**Exercise prompt**. The answer must consist only of the lines from the line with "-- ==== Sys2Proof/Machine/Fabric.lean" to the line with "def modEngine (e", both included, exactly as they stand below.
Data Block Start
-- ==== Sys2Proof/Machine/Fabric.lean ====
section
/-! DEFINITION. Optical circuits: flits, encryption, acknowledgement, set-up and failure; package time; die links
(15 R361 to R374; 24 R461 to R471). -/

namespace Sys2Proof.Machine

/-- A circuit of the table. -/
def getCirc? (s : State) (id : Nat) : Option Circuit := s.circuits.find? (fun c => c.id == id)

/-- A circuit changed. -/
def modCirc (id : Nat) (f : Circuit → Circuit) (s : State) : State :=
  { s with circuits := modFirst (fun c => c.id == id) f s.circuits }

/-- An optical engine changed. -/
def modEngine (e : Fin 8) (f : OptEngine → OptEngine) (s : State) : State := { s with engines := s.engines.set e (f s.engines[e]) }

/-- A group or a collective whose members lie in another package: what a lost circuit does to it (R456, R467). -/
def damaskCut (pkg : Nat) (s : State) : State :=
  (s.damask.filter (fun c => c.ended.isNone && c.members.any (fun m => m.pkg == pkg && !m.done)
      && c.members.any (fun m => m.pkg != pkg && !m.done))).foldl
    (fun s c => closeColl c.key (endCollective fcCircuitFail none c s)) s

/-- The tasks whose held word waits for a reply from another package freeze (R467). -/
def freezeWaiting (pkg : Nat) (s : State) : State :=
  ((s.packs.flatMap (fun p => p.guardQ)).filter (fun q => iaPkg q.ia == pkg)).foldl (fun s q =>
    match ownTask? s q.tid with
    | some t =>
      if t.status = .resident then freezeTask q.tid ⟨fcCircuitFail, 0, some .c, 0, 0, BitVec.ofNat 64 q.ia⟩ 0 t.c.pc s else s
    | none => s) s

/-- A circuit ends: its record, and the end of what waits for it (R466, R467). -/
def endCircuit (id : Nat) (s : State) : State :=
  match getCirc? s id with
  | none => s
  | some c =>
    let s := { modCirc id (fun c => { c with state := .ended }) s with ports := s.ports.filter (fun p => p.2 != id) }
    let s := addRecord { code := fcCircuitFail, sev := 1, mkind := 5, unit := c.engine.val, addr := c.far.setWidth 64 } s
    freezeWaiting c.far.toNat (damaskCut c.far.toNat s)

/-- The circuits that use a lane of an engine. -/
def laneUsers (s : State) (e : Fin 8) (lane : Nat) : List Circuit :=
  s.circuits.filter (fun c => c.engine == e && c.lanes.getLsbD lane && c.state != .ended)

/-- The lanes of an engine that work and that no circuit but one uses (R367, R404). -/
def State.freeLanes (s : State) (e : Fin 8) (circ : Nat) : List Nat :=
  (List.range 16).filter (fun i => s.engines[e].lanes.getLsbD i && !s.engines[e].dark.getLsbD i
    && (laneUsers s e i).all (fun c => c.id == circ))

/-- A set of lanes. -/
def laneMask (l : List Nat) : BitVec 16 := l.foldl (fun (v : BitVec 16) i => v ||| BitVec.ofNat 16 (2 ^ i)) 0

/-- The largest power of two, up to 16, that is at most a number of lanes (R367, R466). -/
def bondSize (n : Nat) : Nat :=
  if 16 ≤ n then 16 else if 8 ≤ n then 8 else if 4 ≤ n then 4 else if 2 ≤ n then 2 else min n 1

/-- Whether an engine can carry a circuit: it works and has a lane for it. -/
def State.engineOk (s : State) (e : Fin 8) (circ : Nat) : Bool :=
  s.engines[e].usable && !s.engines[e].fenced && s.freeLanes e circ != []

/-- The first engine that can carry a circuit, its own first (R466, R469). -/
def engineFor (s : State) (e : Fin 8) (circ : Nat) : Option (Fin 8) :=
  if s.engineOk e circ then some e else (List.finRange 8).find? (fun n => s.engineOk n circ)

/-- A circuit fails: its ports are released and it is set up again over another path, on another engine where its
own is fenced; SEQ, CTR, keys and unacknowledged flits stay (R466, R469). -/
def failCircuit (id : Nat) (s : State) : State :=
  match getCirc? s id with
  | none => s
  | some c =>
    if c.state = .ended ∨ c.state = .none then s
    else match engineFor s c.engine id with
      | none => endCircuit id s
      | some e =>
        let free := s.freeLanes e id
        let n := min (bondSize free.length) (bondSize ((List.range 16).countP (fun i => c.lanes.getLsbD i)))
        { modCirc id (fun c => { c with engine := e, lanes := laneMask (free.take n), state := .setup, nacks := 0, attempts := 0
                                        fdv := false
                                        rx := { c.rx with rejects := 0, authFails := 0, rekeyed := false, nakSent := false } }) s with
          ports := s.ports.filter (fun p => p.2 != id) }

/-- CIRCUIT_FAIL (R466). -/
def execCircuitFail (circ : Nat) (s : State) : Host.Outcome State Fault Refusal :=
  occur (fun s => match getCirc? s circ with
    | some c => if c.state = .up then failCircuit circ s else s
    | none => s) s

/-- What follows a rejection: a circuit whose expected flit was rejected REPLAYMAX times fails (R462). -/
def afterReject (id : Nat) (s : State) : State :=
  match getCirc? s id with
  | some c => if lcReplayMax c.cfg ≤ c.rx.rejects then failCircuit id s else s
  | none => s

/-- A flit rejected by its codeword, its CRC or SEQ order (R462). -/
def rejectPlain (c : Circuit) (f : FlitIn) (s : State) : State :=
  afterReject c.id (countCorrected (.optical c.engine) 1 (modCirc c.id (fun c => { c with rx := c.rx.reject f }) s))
Data Block End
Data Block Start
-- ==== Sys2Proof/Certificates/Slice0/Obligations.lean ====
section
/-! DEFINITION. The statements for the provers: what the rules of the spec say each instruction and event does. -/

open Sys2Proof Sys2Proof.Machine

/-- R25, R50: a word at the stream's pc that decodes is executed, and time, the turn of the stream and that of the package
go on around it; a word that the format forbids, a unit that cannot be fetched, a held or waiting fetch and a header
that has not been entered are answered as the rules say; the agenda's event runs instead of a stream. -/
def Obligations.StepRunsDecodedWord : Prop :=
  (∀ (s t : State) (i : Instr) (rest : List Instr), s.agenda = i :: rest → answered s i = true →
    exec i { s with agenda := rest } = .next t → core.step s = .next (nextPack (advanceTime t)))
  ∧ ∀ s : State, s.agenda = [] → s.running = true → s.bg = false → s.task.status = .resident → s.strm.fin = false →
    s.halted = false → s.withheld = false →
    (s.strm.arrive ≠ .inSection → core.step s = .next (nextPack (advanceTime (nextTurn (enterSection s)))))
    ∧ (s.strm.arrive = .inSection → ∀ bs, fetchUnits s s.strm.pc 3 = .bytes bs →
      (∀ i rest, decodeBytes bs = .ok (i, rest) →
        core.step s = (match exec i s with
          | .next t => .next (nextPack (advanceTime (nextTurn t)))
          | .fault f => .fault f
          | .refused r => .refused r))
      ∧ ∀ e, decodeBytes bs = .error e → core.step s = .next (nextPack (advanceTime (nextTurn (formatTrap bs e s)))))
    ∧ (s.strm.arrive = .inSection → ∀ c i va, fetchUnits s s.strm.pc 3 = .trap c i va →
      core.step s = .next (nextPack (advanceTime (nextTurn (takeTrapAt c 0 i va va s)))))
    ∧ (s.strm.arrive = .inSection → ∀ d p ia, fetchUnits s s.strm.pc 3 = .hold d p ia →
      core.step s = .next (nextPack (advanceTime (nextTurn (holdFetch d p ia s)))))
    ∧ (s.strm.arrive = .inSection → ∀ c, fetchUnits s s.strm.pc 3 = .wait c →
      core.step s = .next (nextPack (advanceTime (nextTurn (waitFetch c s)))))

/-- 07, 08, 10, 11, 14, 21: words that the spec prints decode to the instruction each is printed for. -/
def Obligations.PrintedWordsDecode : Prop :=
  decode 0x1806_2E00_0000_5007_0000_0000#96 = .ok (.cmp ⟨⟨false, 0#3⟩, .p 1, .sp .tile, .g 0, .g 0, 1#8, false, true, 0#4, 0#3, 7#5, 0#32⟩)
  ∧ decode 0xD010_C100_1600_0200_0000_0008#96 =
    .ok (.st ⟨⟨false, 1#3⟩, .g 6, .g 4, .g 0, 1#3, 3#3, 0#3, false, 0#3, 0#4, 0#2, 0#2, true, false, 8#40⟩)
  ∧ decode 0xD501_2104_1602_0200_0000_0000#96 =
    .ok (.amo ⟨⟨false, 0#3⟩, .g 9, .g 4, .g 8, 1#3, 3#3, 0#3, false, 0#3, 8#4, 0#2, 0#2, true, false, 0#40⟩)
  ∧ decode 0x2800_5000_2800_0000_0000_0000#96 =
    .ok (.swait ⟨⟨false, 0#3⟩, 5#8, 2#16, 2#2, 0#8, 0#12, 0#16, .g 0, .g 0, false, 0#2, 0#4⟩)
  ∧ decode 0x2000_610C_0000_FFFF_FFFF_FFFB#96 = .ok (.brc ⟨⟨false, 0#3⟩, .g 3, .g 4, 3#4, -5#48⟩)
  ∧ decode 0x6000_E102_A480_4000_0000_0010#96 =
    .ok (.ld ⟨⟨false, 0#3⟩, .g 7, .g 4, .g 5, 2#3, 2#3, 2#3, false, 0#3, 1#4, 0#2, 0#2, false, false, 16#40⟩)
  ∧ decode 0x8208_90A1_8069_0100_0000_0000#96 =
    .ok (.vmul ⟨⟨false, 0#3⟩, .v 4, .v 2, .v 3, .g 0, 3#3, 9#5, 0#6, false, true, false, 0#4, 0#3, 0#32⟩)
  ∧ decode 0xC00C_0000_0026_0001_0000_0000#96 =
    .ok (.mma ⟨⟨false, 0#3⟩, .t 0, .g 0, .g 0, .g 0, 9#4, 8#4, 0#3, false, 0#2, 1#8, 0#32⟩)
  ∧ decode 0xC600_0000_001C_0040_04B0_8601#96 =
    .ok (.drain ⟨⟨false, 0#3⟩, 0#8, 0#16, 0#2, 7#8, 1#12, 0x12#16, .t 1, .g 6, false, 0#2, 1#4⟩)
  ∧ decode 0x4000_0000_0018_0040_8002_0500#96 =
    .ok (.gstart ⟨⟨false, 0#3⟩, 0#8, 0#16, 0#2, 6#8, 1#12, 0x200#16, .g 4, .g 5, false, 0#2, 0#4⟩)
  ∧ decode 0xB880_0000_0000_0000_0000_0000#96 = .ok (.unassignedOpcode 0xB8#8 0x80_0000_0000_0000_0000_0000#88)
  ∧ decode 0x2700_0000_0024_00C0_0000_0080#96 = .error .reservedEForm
Data Block End
Data Block Start
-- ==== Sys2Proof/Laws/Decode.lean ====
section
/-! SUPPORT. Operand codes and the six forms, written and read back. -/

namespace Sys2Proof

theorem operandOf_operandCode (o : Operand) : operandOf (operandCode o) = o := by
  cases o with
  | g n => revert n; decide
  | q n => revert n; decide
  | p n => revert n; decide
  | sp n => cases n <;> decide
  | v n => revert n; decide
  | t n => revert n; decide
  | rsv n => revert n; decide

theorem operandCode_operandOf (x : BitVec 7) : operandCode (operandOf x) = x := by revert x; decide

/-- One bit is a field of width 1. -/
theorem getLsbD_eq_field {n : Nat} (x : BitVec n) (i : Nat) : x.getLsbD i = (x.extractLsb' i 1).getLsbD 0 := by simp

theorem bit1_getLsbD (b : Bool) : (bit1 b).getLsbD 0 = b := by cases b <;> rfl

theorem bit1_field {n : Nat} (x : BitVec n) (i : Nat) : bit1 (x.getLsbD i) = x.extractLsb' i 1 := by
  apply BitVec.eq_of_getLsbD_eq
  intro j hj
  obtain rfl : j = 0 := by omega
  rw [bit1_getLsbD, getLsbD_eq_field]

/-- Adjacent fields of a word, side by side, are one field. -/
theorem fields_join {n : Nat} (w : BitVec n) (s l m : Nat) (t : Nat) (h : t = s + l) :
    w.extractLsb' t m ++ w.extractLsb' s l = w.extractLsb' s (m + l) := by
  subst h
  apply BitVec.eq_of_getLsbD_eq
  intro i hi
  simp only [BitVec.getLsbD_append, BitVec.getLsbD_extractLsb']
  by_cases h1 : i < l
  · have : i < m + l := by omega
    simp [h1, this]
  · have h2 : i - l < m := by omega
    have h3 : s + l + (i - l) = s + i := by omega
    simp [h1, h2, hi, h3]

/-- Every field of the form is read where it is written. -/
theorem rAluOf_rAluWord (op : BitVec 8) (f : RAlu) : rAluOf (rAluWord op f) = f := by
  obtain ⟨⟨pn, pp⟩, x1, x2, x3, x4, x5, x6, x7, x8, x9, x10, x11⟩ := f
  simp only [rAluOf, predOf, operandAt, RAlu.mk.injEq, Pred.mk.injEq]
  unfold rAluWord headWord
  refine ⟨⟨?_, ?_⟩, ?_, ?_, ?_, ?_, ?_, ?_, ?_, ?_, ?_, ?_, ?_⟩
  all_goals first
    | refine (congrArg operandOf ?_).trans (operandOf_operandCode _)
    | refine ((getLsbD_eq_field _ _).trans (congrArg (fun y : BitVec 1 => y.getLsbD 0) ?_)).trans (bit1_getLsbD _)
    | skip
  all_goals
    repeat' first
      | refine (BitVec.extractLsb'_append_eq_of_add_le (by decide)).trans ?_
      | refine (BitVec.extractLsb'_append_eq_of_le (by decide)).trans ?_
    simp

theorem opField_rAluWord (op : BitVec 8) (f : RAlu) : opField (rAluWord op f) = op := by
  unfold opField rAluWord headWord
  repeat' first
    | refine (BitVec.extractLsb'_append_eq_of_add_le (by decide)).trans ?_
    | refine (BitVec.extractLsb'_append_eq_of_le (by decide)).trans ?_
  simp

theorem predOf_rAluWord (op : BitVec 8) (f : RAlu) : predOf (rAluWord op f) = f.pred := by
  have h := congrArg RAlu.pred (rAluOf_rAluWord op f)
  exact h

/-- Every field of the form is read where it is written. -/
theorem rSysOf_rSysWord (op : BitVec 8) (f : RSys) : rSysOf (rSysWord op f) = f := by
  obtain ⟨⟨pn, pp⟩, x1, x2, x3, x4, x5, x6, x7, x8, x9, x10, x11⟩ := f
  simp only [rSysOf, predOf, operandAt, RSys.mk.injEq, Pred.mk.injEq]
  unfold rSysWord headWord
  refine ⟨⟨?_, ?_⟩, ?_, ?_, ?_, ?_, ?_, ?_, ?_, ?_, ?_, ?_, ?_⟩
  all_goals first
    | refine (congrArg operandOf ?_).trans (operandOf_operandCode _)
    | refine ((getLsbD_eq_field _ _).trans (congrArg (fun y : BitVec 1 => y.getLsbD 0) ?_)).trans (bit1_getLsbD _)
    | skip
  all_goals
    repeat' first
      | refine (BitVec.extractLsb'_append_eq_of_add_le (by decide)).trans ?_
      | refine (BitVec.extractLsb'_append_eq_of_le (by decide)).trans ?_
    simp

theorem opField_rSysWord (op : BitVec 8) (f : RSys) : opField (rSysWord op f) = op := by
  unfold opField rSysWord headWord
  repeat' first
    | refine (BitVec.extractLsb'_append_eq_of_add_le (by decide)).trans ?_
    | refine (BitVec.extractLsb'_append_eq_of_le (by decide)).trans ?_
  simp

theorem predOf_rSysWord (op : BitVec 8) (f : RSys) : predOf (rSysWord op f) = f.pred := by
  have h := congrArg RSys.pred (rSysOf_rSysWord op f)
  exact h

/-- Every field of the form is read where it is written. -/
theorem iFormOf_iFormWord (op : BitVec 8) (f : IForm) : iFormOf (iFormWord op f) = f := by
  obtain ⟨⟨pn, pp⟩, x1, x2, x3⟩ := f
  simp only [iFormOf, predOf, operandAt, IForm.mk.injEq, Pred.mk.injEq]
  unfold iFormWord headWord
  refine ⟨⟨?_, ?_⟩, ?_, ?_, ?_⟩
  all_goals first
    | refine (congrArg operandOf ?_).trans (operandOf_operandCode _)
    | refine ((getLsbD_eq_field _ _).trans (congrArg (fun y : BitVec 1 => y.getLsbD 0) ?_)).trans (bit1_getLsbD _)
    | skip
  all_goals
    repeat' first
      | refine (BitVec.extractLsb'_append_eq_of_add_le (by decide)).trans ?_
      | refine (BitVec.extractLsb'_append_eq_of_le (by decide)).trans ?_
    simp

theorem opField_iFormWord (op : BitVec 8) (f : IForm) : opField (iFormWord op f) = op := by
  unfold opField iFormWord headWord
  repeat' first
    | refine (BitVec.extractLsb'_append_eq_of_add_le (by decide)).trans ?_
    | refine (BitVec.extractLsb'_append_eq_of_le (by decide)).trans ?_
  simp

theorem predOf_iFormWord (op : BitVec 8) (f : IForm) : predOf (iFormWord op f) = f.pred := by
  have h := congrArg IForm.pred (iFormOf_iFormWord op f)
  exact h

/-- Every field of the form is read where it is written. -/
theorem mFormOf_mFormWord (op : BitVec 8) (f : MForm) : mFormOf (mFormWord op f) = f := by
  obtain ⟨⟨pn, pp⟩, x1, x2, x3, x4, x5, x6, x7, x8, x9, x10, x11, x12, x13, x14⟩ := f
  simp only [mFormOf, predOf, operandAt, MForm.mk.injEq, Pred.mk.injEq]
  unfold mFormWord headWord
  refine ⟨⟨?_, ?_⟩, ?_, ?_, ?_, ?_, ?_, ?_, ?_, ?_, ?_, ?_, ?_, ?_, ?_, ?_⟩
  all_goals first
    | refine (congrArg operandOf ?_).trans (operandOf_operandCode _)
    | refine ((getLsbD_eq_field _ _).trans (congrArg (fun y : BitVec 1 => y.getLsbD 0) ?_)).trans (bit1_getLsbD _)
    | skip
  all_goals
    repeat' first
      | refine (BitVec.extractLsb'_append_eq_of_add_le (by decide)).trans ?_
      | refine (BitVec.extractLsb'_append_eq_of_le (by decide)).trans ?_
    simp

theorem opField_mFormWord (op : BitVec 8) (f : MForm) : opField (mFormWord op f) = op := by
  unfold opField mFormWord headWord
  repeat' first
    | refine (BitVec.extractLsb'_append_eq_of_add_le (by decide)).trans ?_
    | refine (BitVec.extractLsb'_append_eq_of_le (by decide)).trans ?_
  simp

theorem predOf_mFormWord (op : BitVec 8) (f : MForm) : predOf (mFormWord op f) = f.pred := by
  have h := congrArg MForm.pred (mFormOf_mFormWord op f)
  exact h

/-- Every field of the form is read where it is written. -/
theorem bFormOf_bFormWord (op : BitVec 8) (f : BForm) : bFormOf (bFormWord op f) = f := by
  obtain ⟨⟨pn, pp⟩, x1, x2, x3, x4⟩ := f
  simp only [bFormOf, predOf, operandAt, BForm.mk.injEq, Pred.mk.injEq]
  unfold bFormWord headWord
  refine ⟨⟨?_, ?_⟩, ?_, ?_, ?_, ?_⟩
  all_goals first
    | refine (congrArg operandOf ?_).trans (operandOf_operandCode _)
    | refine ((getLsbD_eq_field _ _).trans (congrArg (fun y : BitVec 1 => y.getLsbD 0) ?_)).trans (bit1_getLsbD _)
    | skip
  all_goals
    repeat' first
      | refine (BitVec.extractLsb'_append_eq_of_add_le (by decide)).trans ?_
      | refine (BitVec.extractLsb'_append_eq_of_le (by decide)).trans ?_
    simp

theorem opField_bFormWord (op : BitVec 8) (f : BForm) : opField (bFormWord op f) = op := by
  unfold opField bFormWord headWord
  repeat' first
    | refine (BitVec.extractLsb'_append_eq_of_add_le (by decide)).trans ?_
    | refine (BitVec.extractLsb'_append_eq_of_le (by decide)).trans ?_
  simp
Data Block End
**Result of this exercise**.
-- ==== Sys2Proof/Machine/Fabric.lean ====
section
/-! DEFINITION. Optical circuits: flits, encryption, acknowledgement, set-up and failure; package time; die links
(15 R361 to R374; 24 R461 to R471). -/

namespace Sys2Proof.Machine

/-- A circuit of the table. -/
def getCirc? (s : State) (id : Nat) : Option Circuit := s.circuits.find? (fun c => c.id == id)

/-- A circuit changed. -/
def modCirc (id : Nat) (f : Circuit → Circuit) (s : State) : State :=
  { s with circuits := modFirst (fun c => c.id == id) f s.circuits }

/-- An optical engine changed. -/
def modEngine (e : Fin 8) (f : OptEngine → OptEngine) (s : State) : State := { s with engines := s.engines.set e (f s.engines[e]) }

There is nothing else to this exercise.